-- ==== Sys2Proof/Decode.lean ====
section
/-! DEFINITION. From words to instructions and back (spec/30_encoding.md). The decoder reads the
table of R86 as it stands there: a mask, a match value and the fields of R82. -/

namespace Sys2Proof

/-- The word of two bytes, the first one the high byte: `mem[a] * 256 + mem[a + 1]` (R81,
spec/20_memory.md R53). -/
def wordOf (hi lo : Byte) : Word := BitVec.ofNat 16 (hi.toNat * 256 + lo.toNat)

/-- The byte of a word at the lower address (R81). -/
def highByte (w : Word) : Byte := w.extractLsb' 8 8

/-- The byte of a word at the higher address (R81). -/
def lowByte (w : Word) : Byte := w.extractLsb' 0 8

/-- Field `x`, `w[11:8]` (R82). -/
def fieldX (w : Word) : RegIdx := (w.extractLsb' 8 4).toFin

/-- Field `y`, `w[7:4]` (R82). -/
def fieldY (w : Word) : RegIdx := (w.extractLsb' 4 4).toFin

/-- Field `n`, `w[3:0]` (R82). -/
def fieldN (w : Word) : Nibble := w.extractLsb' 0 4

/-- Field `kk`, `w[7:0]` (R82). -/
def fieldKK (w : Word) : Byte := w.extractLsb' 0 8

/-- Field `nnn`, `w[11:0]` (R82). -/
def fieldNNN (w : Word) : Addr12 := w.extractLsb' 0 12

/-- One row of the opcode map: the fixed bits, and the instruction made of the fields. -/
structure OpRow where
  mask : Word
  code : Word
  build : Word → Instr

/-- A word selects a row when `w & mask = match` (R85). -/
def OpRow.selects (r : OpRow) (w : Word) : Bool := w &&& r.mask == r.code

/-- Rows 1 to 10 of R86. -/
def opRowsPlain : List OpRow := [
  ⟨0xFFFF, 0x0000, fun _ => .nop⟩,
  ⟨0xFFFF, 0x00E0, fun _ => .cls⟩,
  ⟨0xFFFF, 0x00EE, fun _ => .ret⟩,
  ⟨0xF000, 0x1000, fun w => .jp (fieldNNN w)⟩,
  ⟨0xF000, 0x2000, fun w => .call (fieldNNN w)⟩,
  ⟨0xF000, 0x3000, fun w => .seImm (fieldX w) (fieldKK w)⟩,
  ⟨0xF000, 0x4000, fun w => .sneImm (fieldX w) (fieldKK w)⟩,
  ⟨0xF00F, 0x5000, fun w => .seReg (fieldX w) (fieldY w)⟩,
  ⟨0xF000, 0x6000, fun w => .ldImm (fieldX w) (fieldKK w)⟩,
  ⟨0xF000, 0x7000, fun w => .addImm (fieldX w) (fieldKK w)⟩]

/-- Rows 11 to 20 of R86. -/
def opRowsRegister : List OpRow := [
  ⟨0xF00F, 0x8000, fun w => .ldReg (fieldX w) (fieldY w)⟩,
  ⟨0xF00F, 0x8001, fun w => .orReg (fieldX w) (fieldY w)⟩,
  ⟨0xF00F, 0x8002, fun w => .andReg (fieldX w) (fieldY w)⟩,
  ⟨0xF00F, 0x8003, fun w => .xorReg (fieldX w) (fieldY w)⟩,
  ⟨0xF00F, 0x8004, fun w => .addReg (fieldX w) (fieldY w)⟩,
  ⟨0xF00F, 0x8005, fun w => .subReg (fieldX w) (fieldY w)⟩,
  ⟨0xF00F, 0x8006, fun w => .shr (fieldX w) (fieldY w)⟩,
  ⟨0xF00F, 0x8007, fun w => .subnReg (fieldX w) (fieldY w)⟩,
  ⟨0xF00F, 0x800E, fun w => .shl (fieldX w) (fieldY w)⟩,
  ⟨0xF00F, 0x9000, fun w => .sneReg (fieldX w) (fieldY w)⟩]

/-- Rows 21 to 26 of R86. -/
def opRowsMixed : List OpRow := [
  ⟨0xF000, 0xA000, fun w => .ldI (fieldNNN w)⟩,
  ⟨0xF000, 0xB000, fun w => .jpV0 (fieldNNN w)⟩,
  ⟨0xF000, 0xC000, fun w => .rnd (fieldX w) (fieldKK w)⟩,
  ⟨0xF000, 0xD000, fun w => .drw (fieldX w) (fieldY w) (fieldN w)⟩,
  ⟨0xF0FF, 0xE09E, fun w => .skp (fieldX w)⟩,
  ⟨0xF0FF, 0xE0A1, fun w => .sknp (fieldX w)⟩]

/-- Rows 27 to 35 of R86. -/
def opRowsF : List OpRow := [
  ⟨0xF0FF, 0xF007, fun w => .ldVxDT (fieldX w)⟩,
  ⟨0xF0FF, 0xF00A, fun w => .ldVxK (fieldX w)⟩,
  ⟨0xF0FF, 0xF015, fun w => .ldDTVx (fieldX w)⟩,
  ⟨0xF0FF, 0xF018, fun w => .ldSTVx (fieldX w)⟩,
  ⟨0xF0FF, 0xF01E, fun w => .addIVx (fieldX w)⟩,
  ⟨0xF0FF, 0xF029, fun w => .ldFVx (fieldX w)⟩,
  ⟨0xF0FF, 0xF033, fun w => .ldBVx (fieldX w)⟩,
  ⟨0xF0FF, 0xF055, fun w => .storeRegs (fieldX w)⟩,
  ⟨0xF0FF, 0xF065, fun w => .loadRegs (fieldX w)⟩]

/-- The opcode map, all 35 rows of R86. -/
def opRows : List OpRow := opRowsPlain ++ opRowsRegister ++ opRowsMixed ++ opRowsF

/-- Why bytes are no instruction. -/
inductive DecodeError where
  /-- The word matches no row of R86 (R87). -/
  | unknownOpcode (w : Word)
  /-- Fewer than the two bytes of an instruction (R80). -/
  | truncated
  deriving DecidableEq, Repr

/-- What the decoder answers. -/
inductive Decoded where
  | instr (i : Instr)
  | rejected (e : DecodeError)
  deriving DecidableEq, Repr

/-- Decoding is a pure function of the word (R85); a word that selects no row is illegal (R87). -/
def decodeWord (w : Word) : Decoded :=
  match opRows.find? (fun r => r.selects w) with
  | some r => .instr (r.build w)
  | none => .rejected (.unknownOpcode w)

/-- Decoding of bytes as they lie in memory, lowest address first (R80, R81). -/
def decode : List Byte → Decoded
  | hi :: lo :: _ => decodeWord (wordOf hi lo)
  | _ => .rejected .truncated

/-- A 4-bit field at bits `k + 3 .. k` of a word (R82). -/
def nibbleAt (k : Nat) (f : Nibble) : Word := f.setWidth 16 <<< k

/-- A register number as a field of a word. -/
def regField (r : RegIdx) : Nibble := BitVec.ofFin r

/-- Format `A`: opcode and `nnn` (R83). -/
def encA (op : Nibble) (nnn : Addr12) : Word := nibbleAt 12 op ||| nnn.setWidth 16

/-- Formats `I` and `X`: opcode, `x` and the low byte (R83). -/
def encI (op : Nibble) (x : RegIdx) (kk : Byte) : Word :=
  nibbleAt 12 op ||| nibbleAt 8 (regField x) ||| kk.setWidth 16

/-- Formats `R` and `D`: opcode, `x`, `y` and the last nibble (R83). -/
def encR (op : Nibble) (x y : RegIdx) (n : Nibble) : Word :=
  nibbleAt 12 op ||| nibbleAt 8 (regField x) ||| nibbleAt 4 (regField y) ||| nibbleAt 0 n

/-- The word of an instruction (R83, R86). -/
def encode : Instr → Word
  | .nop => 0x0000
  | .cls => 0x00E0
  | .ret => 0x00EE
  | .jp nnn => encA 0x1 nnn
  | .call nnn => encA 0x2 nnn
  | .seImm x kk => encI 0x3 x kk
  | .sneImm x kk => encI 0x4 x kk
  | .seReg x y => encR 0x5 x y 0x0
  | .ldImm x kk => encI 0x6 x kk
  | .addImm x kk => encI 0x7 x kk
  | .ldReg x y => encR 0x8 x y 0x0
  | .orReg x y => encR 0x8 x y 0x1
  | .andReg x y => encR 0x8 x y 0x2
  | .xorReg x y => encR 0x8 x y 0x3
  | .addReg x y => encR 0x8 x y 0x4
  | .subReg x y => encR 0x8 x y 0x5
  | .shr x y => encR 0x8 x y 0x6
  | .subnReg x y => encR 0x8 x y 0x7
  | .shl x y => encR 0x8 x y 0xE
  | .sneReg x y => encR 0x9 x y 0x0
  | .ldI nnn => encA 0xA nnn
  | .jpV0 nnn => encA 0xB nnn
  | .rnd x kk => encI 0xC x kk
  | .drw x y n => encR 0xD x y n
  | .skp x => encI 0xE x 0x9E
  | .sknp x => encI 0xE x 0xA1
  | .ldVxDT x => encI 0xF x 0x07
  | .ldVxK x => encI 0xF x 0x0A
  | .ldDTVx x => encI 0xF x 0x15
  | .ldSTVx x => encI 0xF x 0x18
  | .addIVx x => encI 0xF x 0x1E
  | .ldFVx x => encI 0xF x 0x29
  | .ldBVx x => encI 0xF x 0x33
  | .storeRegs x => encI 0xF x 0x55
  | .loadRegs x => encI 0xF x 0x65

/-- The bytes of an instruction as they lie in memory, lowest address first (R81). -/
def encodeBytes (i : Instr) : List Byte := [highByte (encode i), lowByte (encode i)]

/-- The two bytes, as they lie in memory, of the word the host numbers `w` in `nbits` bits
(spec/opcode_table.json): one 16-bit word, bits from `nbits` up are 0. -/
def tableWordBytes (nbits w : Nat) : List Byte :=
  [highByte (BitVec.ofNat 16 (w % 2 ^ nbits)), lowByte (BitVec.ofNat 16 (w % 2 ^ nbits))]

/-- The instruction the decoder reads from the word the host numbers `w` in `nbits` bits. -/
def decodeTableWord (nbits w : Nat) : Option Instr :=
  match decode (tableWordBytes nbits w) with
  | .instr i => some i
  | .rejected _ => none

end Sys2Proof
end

=====

**WHAT IS EXPECTED**
Please return the lines above that run from the line containing "encI 0x3 x kk" to the line containing "0x8 x y 0x5", inclusive, exactly and with no other lines.

**WORKED SOLUTION**
  | .seImm x kk => encI 0x3 x kk
  | .sneImm x kk => encI 0x4 x kk
  | .seReg x y => encR 0x5 x y 0x0
  | .ldImm x kk => encI 0x6 x kk
  | .addImm x kk => encI 0x7 x kk
  | .ldReg x y => encR 0x8 x y 0x0
  | .orReg x y => encR 0x8 x y 0x1
  | .andReg x y => encR 0x8 x y 0x2
  | .xorReg x y => encR 0x8 x y 0x3
  | .addReg x y => encR 0x8 x y 0x4
  | .subReg x y => encR 0x8 x y 0x5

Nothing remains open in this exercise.